Noreddine Bezziou, grand reporter à FRANCE 24, était l'un des rares journalistes présents dans la zone du site gazier algérien de Tiguentourine, près d'In Amenas. Témoignage.
Noreddine Bezziou, grand reporter à FRANCE 24, était l’envoyé spécial de la rédaction dans la zone du site gazier algérien de Tiguentourine, situé près d'In Amenas, cible d'une attaque et d'une prise d'otages par un commando djihadiste le 16 janvier. Il livre ici ses impressions et son témoignage sur cet évènement.
Sachant que les autorités algériennes ont entretenu le flou autour de cette prise d’otages, pouvez-vous nous décrire vos conditions de travail sur place ?
Noreddine Bezziou : Nous étions tenus à l’écart, il était très difficile de travailler pendant toute la durée de la prise d’otages. La communication était restreinte et les instructions étaient claires : il ne fallait pas parler et ne rien laisser filtrer. Au final, mis à part l’armée, il semble que tout le monde était dans le flou. En outre, seule une poignée de caméramans et de photographes locaux étaient présents sur place, il n’y avait aucun correspondant de médias étrangers. Nul ne pouvait se rapprocher du site de la prise d’otages, un barrage de l’armée, placé à 15 kilomètres des lieux, nous barrant la route. Nous avons pu recueillir les témoignages des travailleurs algériens qui ont quitté le site après l’offensive de l’armée algérienne. Beaucoup d’entre eux s’étaient cachés pendant plusieurs jours, sans rien manger. Ils étaient très effrayés, seuls certains d’entre eux ont accepté de nous parler, après leur arrivée en bus, affrétés par les autorités, à In Amenas, situé à 40 kilomètres du complexe gazier. Je pense qu’il faudra attendre un certain temps avant que toute la lumière soit faite sur cette affaire, qui n’a pu avoir lieu sans de nombreuses complicités. Nul doute que de nombreux secrets seront dévoilés tôt ou tard.
Quel est votre sentiment sur cet évènement qui a tenu en haleine les médias pendant plusieurs jours ?
N.B : Il est clair que les djihadistes ont voulu mener une opération de communication. Il est indéniable que leur stratégie a payé, puisqu’ils ont réussi à frapper les esprits et occuper le devant de la scène médiatique.
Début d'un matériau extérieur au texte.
-- ==== Sys2Proof/Laws/Counter.lean ====
section
/-! SUPPORT. What TICKs can do, and which changes of the state they commute with (R71, R214). -/

namespace Sys2Proof.Machine

/-- One TICK, every case (R210 to R213). -/
theorem tick_cases (s : State) :
    (tickEnabled s = false ∧ tick s = s) ∨
    (tickEnabled s = true ∧ s.psccnt < s.psc ∧ tick s = { s with psccnt := s.psccnt + 1#16 }) ∨
    (tickEnabled s = true ∧ s.psc ≤ s.psccnt ∧ s.cnt < s.arr ∧
      tick s = { s with psccnt := 0#16, cnt := s.cnt + 1#16 }) ∨
    (tickEnabled s = true ∧ s.psc ≤ s.psccnt ∧ s.arr ≤ s.cnt ∧
      tick s = { s with psccnt := 0#16, cnt := 0#16, ccra := s.ccr }) := by
  cases he : tickEnabled s
  · exact .inl ⟨rfl, by simp [tick, he]⟩
  · by_cases hp : s.psc ≤ s.psccnt
    · by_cases hc : s.arr ≤ s.cnt
      · exact .inr (.inr (.inr ⟨rfl, hp, hc, by simp [tick, he, hp, counterTick, hc, updateEvent]⟩))
      · exact .inr (.inr (.inl ⟨rfl, hp, BitVec.not_le.1 hc, by simp [tick, he, hp, counterTick, hc]⟩))
    · exact .inr (.inl ⟨rfl, BitVec.not_le.1 hp, by simp [tick, he, hp]⟩)

theorem tickN_succ (n : Nat) (s : State) : tickN (n + 1) s = tickN n (tick s) := rfl

@[simp] theorem tickN_zero (s : State) : tickN 0 s = s := rfl

theorem tickN_add (m n : Nat) (s : State) : tickN (m + n) s = tickN n (tickN m s) := by
  induction m generalizing s with
  | zero => simp
  | succ m ih => rw [Nat.succ_add, tickN_succ, ih, tickN_succ]

theorem tickN_succ_last (n : Nat) (s : State) : tickN (n + 1) s = tick (tickN n s) := tickN_add n 1 s

/-- Without the enable any number of TICKs leaves the state as it is (R210). -/
theorem tickN_disabled (n : Nat) {s : State} (h : tickEnabled s = false) : tickN n s = s := by
  induction n with
  | zero => rfl
  | succ n ih => rw [tickN_succ, show tick s = s by simp [tick, h], ih]

/-- A change that keeps everything the counter reads or writes, and does not look at what it writes, commutes with
a TICK. -/
theorem tick_comm (f : State → State)
    (hf : ∀ (s : State) (c p : Half) (a : ByChannel Half),
      f { s with cnt := c, psccnt := p, ccra := a } = { f s with cnt := c, psccnt := p, ccra := a })
    (hk : ∀ s, (f s).psc = s.psc ∧ (f s).arr = s.arr ∧ (f s).ccr = s.ccr ∧ (f s).cen = s.cen ∧
      (f s).clken = s.clken ∧ (f s).cnt = s.cnt ∧ (f s).psccnt = s.psccnt ∧ (f s).ccra = s.ccra) (s : State) :
    f (tick s) = tick (f s) := by
  obtain ⟨h1, h2, h3, h4, h5, h6, h7, h8⟩ := hk s
  have e : tickEnabled (f s) = tickEnabled s := by simp [tickEnabled, h4, h5]
  rcases tick_cases s with ⟨he, ht⟩ | ⟨he, hp, ht⟩ | ⟨he, hp, hc, ht⟩ | ⟨he, hp, hc, ht⟩ <;> rw [ht]
  · simp [tick, e, he]
  · simp only [hf s s.cnt (s.psccnt + 1#16) s.ccra, tick, e, he, h1, h7, BitVec.not_le.2 hp, if_true, if_false]
    simp [h2, h3, h4, h5, h6, h8]
  · simp only [hf s (s.cnt + 1#16) 0#16 s.ccra, tick, counterTick, e, he, h1, h2, h6, h7, hp, BitVec.not_le.2 hc,
      if_true, if_false]
    simp [h3, h4, h5, h8]
  · simp only [hf s 0#16 0#16 s.ccr, tick, counterTick, updateEvent, e, he, h1, h2, h3, h6, h7, hp, hc, if_true]

theorem tickN_comm (f : State → State)
    (hf : ∀ (s : State) (c p : Half) (a : ByChannel Half),
      f { s with cnt := c, psccnt := p, ccra := a } = { f s with cnt := c, psccnt := p, ccra := a })
    (hk : ∀ s, (f s).psc = s.psc ∧ (f s).arr = s.arr ∧ (f s).ccr = s.ccr ∧ (f s).cen = s.cen ∧
      (f s).clken = s.clken ∧ (f s).cnt = s.cnt ∧ (f s).psccnt = s.psccnt ∧ (f s).ccra = s.ccra)
    (n : Nat) (s : State) : f (tickN n s) = tickN n (f s) := by
  induction n generalizing s with
  | zero => rfl
  | succ n ih => rw [tickN_succ, ih, tick_comm f hf hk, tickN_succ]

/-- The TICKs before a micro-step are the schedule's first entry. -/
theorem dueTicks_eq (s : State) :
    dueTicks s = tickN (s.schedule.headD 0) { s with schedule := s.schedule.tail } := by
  obtain ⟨cfg, psc, arr, ccr, cen, ocpe, ocm, cce, cnt, psccnt, ccra, clken, ini, chs, im, is, fc, ha, pm, inp, sch, out⟩ := s
  cases sch <;> rfl

theorem dueTicks_of_none {s : State} (h : s.schedule = []) : dueTicks s = s := by simp [dueTicks, h]

/-- Every state a trail passes through is some number of TICKs from its start. -/
theorem mem_tickTrail {n : Nat} {s u : State} (h : u ∈ tickTrail n s) : ∃ k ≤ n, u = tickN k s := by
  induction n generalizing s with
  | zero => exact ⟨0, Nat.le_refl _, by simpa [tickTrail] using h⟩
  | succ n ih =>
    rcases List.mem_cons.1 h with rfl | h
    · exact ⟨0, Nat.zero_le _, rfl⟩
    · obtain ⟨k, hk, rfl⟩ := ih h
      exact ⟨k + 1, Nat.succ_le_succ hk, rfl⟩

/-- The states before a micro-step are TICKs away from the state with the schedule's entry taken. -/
theorem mem_dueTrail {s u : State} (h : u ∈ dueTrail s) :
    ∃ k ≤ s.schedule.headD 0, u = tickN k { s with schedule := s.schedule.tail } := by
  obtain ⟨cfg, psc, arr, ccr, cen, ocpe, ocm, cce, cnt, psccnt, ccra, clken, ini, chs, im, is, fc, ha, pm, inp, sch, out⟩ := s
  cases sch with
  | nil => exact ⟨0, Nat.le_refl _, by simpa [dueTrail] using h⟩
  | cons n rest => exact mem_tickTrail h

end Sys2Proof.Machine
end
C’était leur but. En outre, il s’agissait assurément d’une opération-suicide, car les ravisseurs étaient équipés d’une grande quantité d’explosifs. Ils étaient donc prêts à rester le plus longtemps possible sur place et y mourir - les armes à la main ou en faisant exploser le complexe gazier. L’issue de cette affaire ne les dissuadera pas de recommencer à l’avenir, il n’est pas impossible de les voir rééditer ce type d’opération, malgré la réponse musclée de l’armée algérienne.
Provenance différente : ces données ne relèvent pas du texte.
-- ==== Sys2Proof/Laws/Issue.lean ====
section
/-! SUPPORT. How a placed table word and the decoder agree (R90, R95), and when a step among several instances is the
step of one by itself (R73, R193). -/

namespace Sys2Proof.Machine

/-- What the decoder reads from a table word is what it reads from the word that is placed for it. -/
theorem decodeTableWord_eq (nbits w : Nat) :
    decodeTableWord nbits w = (decode (tableCommand nbits w)).toOption := by
  unfold decodeTableWord tableCommand
  split
  · cases decode (BitVec.ofNat 40 (w % 2 ^ nbits)) <;> rfl
  · rfl

/-- With no pin owned elsewhere, ASSIGN tests what one instance by itself tests. -/
theorem stepAmong_none (s : State) : stepAmong (fun _ => false) s = step s := by
  unfold stepAmong
  split
  · rename_i cw rest hi
    split
    · rename_i ch pin hd
      simp only [step, stepOnce, hi, accept, issue, hd]
      rfl
    · rfl
  · rfl

end Sys2Proof.Machine
end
Comment a réagi la population de la petite ville d’In Amenas à cet évènement ?
N.B : Elle était indéniablement soulagée, mais aussi désolée du sort final des otages étrangers. Plusieurs habitants nous ont confié qu’ils craignaient que les djihadistes ne fassent exploser le site, sachant qu’ils travaillent dans des entreprises liées directement ou indirectement au complexe gazier. Ils restent inquiets quant à l’avenir, et redoutent que de nouvelles attaques terroristes fassent fuir les grands groupes étrangers et leur fassent perdre leurs emplois. Concernant l’assaut de l’armée, à l’instar des Algériens, la majorité de la population locale s’est félicitée que les militaires soient parvenus à mettre un terme à la prise d’otages. Il fallait frapper fort pour montrer que la seule issue pour les ravisseurs, dans ce genre de scénario, est la mort. D’autres, plus minoritaires, estiment que cet évènement fait partie d’un complot international visant à déstabiliser le pays.